-------- PROVIDED RECORDS --------

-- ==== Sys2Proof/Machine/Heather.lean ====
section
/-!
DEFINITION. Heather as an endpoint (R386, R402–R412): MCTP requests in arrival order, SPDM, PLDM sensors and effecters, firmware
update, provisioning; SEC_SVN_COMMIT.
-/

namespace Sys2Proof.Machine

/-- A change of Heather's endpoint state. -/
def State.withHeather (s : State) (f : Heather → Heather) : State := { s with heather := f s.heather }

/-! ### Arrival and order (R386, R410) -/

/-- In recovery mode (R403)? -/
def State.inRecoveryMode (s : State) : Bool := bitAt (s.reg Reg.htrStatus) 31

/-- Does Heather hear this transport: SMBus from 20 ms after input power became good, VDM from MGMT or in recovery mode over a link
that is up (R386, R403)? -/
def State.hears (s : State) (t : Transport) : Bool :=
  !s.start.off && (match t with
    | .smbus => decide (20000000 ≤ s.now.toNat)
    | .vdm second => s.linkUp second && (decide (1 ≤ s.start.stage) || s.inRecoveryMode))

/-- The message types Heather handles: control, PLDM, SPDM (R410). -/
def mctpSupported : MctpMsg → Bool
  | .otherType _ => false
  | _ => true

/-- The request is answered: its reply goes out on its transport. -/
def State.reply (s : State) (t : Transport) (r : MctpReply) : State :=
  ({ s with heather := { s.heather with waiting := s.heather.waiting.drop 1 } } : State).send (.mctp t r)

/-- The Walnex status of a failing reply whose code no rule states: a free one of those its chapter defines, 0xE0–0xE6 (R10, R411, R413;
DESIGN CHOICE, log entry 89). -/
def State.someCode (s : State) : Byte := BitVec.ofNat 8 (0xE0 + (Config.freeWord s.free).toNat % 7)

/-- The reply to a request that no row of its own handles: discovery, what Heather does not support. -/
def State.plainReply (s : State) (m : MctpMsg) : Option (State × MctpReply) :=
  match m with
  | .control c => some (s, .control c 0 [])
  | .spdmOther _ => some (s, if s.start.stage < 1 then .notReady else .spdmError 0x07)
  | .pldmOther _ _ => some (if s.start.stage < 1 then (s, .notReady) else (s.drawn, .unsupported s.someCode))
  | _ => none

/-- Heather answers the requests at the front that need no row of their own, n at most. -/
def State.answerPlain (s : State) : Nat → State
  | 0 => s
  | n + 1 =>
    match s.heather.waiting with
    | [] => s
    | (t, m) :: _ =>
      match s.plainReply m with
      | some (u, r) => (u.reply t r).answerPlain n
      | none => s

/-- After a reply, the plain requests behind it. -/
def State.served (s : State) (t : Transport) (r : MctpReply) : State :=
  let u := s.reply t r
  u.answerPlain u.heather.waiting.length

--------
-------- PROVIDED RECORDS --------

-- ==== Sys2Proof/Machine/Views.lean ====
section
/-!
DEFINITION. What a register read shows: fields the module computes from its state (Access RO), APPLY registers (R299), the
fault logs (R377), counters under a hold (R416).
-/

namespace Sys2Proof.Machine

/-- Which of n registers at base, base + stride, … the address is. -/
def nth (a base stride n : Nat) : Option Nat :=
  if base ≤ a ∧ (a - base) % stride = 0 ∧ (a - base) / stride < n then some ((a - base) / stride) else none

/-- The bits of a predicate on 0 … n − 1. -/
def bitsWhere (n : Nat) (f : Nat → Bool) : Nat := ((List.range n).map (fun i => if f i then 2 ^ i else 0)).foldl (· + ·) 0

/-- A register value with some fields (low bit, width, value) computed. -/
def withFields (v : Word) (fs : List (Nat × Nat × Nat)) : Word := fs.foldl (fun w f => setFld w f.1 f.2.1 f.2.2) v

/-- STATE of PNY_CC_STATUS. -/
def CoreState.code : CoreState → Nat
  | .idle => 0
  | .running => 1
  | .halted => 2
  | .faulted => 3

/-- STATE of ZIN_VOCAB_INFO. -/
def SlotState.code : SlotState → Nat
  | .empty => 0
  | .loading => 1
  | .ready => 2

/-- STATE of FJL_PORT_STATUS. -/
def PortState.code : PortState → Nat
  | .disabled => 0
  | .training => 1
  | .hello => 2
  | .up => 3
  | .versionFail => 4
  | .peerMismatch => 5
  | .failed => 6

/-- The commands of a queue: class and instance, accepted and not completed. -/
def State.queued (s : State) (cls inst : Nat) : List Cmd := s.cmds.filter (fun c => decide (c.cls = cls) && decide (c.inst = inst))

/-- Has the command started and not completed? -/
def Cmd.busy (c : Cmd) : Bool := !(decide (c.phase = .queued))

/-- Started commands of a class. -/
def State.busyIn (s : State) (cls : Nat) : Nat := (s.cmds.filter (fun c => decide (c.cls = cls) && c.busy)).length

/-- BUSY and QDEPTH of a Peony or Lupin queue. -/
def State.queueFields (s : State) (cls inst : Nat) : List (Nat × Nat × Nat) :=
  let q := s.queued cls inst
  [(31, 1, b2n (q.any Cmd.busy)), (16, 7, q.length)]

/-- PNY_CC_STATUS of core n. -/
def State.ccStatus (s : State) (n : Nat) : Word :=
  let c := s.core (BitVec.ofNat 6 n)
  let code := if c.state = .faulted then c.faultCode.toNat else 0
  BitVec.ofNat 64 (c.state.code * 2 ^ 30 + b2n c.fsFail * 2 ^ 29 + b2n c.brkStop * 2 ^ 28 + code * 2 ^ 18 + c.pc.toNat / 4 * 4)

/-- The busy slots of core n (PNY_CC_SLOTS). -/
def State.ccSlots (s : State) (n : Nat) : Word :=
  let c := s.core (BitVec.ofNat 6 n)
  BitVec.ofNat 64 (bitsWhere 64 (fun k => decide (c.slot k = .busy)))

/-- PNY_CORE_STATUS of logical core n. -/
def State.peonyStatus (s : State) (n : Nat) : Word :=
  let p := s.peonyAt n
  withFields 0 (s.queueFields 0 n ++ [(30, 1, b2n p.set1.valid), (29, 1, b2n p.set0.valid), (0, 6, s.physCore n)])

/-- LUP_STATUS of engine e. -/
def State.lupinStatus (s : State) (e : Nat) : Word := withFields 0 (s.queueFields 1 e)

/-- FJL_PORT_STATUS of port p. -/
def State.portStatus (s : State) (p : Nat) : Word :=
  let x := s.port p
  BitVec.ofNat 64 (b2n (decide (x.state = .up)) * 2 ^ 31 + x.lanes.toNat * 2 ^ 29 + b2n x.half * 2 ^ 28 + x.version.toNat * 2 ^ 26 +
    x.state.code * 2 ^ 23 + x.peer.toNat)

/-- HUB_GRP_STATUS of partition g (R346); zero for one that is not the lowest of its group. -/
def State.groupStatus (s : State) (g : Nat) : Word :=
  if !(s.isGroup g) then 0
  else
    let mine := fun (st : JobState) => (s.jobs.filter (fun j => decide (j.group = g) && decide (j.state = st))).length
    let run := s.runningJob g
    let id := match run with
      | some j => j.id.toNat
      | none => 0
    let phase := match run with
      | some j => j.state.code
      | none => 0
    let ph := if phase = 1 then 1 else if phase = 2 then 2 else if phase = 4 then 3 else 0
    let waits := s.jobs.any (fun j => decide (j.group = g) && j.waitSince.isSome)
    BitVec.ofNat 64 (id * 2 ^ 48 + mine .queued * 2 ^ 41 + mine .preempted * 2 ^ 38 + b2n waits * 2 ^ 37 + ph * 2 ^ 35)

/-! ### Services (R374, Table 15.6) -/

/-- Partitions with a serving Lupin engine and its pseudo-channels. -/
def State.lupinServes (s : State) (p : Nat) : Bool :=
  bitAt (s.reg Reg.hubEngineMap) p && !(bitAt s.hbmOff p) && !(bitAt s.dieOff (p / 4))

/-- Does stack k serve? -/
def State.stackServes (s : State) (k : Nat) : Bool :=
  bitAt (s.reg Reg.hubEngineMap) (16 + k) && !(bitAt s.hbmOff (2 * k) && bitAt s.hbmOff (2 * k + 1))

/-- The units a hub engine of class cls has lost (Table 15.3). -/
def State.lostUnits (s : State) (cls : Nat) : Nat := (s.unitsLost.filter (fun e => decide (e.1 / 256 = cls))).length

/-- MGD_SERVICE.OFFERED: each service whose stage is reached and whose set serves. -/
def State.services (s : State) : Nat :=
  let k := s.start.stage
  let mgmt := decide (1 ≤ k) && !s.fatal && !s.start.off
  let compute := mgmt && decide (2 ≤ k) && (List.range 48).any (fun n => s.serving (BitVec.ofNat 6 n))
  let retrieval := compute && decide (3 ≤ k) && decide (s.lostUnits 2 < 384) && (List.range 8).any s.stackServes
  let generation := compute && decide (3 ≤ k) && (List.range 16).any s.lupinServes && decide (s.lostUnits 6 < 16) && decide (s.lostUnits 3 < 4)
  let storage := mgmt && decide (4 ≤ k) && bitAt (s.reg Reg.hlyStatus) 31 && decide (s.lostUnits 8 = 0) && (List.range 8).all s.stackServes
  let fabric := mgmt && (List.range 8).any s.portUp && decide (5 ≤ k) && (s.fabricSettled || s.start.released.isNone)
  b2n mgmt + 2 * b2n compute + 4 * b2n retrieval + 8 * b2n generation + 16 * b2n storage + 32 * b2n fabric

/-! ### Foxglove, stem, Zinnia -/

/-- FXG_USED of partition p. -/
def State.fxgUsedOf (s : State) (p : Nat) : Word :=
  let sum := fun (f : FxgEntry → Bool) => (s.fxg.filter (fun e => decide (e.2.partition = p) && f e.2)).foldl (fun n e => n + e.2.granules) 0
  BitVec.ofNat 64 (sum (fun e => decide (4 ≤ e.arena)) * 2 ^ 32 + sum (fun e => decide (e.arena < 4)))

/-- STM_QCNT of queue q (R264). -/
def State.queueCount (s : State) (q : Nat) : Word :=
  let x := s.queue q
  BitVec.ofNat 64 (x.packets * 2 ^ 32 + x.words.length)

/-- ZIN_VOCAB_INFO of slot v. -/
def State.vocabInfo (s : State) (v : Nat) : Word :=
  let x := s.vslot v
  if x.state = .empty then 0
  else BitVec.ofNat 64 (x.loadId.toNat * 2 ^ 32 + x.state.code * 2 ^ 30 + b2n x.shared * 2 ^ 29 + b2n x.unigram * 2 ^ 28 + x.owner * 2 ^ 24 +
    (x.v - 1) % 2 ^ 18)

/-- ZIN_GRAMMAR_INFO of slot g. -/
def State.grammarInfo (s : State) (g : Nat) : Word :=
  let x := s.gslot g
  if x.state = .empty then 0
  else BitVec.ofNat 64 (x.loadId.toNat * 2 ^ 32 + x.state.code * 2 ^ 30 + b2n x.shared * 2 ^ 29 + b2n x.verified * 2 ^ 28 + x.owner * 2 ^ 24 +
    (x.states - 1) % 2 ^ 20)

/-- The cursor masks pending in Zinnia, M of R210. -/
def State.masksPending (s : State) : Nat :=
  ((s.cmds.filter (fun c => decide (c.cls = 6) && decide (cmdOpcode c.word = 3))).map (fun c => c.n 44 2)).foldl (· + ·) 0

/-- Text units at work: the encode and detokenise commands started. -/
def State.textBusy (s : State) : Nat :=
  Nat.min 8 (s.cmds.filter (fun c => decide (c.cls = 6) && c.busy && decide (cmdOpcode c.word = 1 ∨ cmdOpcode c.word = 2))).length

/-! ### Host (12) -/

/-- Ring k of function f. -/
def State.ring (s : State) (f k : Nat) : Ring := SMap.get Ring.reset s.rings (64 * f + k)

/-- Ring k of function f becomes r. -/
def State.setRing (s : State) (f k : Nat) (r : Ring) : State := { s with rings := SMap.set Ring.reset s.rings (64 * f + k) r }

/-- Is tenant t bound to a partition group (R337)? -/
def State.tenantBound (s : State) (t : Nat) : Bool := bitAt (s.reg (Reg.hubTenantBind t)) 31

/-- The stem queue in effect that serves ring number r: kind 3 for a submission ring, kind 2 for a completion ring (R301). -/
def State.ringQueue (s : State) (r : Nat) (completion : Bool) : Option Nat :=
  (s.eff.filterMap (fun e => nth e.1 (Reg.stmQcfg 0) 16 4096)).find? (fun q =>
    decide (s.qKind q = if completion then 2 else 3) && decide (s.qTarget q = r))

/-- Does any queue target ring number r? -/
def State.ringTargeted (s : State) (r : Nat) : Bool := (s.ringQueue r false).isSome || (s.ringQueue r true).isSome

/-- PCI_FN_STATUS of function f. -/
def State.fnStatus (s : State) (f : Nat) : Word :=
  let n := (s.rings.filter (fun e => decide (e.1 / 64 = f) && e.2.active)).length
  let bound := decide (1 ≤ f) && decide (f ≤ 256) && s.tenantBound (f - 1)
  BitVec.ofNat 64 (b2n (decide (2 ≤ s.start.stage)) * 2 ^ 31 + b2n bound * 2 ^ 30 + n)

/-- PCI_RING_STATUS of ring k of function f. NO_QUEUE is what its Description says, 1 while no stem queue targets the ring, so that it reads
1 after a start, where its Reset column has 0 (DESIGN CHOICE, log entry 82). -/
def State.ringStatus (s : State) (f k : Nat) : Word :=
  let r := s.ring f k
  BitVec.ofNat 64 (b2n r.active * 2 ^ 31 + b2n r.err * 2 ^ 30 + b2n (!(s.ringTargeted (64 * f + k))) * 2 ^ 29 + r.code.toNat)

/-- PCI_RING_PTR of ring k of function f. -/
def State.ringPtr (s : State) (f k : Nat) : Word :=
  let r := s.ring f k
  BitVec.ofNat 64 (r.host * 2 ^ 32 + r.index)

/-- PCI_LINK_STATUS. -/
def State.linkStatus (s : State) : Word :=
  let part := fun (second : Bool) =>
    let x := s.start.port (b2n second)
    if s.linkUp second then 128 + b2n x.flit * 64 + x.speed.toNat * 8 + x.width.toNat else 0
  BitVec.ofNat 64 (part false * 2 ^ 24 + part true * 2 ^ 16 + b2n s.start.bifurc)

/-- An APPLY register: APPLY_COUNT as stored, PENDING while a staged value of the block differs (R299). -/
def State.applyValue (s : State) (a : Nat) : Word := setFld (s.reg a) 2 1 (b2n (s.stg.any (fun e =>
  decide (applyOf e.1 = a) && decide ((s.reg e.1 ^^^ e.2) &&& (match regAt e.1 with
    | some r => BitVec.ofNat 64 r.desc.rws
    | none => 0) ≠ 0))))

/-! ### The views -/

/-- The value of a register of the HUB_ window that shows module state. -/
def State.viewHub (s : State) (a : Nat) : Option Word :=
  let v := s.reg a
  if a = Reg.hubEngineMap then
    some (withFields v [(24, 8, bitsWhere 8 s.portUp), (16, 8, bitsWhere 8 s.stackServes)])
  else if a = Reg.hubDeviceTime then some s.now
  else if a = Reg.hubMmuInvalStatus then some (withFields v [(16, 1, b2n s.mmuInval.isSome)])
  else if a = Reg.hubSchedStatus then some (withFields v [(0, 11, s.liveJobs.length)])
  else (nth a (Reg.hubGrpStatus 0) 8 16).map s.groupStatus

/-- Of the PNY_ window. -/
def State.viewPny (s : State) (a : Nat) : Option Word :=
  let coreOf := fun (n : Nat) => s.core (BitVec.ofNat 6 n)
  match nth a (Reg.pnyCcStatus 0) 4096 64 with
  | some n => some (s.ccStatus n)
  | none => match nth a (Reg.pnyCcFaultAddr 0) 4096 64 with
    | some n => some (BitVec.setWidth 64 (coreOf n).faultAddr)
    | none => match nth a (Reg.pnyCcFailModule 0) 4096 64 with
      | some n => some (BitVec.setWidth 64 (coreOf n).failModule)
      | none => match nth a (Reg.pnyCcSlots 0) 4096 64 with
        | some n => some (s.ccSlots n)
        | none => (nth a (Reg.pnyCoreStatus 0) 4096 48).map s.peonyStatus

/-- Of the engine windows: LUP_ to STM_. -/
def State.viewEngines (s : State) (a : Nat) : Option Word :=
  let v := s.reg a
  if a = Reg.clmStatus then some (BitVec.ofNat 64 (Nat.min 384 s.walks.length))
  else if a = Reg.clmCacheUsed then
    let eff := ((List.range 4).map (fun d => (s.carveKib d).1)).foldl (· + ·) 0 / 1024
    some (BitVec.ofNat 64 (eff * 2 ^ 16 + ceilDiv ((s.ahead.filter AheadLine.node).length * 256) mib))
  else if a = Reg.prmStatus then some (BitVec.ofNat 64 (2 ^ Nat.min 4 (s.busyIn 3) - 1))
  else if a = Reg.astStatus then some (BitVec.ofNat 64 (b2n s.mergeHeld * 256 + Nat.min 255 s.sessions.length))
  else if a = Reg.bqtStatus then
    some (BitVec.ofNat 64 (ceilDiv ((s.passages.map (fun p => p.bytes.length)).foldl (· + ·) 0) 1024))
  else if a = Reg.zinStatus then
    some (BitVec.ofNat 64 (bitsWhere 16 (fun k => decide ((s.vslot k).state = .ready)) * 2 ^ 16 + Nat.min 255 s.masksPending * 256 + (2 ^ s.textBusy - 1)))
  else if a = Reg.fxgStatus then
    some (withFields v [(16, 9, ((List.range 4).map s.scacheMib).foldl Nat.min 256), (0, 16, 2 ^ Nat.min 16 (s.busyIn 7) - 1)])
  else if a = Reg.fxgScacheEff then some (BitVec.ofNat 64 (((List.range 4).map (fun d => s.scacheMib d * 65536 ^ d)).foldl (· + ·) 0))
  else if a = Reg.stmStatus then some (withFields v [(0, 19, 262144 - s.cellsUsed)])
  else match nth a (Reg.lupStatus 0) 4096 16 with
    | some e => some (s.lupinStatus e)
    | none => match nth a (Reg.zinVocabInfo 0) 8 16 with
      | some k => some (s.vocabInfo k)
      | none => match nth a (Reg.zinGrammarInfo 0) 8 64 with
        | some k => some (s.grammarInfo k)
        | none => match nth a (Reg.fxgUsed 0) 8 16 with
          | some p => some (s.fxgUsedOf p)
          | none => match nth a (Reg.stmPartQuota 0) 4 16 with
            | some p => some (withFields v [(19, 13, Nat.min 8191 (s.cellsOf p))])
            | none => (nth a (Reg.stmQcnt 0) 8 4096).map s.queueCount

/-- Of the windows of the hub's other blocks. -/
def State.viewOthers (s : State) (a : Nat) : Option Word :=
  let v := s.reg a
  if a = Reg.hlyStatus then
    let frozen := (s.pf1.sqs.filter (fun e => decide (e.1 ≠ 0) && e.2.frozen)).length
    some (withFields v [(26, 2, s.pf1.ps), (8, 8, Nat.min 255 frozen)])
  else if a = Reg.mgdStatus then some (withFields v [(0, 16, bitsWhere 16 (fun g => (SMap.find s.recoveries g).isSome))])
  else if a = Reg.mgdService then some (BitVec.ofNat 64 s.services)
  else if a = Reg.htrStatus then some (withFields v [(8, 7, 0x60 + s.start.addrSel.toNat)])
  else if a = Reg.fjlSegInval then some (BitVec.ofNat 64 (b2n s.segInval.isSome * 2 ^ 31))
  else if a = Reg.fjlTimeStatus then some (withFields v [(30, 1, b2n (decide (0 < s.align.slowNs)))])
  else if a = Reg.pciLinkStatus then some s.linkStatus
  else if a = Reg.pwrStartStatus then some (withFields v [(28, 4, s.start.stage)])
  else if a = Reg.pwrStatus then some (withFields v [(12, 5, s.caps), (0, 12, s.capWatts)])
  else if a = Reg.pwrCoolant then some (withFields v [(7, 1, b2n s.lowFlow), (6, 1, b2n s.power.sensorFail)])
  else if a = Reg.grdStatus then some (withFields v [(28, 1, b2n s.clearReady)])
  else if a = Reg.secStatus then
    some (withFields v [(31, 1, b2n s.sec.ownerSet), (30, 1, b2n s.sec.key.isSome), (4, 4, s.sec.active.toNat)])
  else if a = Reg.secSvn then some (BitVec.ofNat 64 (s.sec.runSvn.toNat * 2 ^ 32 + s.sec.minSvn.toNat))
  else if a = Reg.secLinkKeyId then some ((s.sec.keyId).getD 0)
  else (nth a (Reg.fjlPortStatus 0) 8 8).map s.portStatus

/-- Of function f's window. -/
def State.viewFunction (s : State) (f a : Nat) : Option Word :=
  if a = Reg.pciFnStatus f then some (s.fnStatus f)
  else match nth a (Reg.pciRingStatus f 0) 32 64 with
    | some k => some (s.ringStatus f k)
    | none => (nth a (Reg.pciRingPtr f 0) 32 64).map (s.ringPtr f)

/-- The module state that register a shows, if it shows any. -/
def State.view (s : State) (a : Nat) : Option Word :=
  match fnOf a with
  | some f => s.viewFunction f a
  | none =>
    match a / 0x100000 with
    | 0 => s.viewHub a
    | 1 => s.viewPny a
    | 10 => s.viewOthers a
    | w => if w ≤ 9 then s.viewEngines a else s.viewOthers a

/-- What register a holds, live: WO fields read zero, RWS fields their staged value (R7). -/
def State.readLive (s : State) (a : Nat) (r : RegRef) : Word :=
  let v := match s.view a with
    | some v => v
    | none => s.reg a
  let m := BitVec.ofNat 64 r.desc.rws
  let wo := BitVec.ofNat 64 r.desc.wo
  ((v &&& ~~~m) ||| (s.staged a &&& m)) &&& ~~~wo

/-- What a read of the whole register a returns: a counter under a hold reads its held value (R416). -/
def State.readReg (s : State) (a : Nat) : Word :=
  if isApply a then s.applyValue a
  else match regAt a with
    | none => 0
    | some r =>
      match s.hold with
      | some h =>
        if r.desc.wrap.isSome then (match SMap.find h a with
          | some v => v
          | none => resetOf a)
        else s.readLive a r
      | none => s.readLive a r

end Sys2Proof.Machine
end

--------

§ **PROBLEM TO WORK ON**
The range runs from the line with "at most. -/" up to and including the line with "u.answerPlain u.heather.waiting.length" in the listing above; please write out exactly those lines and nothing more.

§ **RESULT FOR THIS EXERCISE**
/-- Heather answers the requests at the front that need no row of their own, n at most. -/
def State.answerPlain (s : State) : Nat → State
  | 0 => s
  | n + 1 =>
    match s.heather.waiting with
    | [] => s
    | (t, m) :: _ =>
      match s.plainReply m with
      | some (u, r) => (u.reply t r).answerPlain n
      | none => s

/-- After a reply, the plain requests behind it. -/
def State.served (s : State) (t : Transport) (r : MctpReply) : State :=
  let u := s.reply t r
  u.answerPlain u.heather.waiting.length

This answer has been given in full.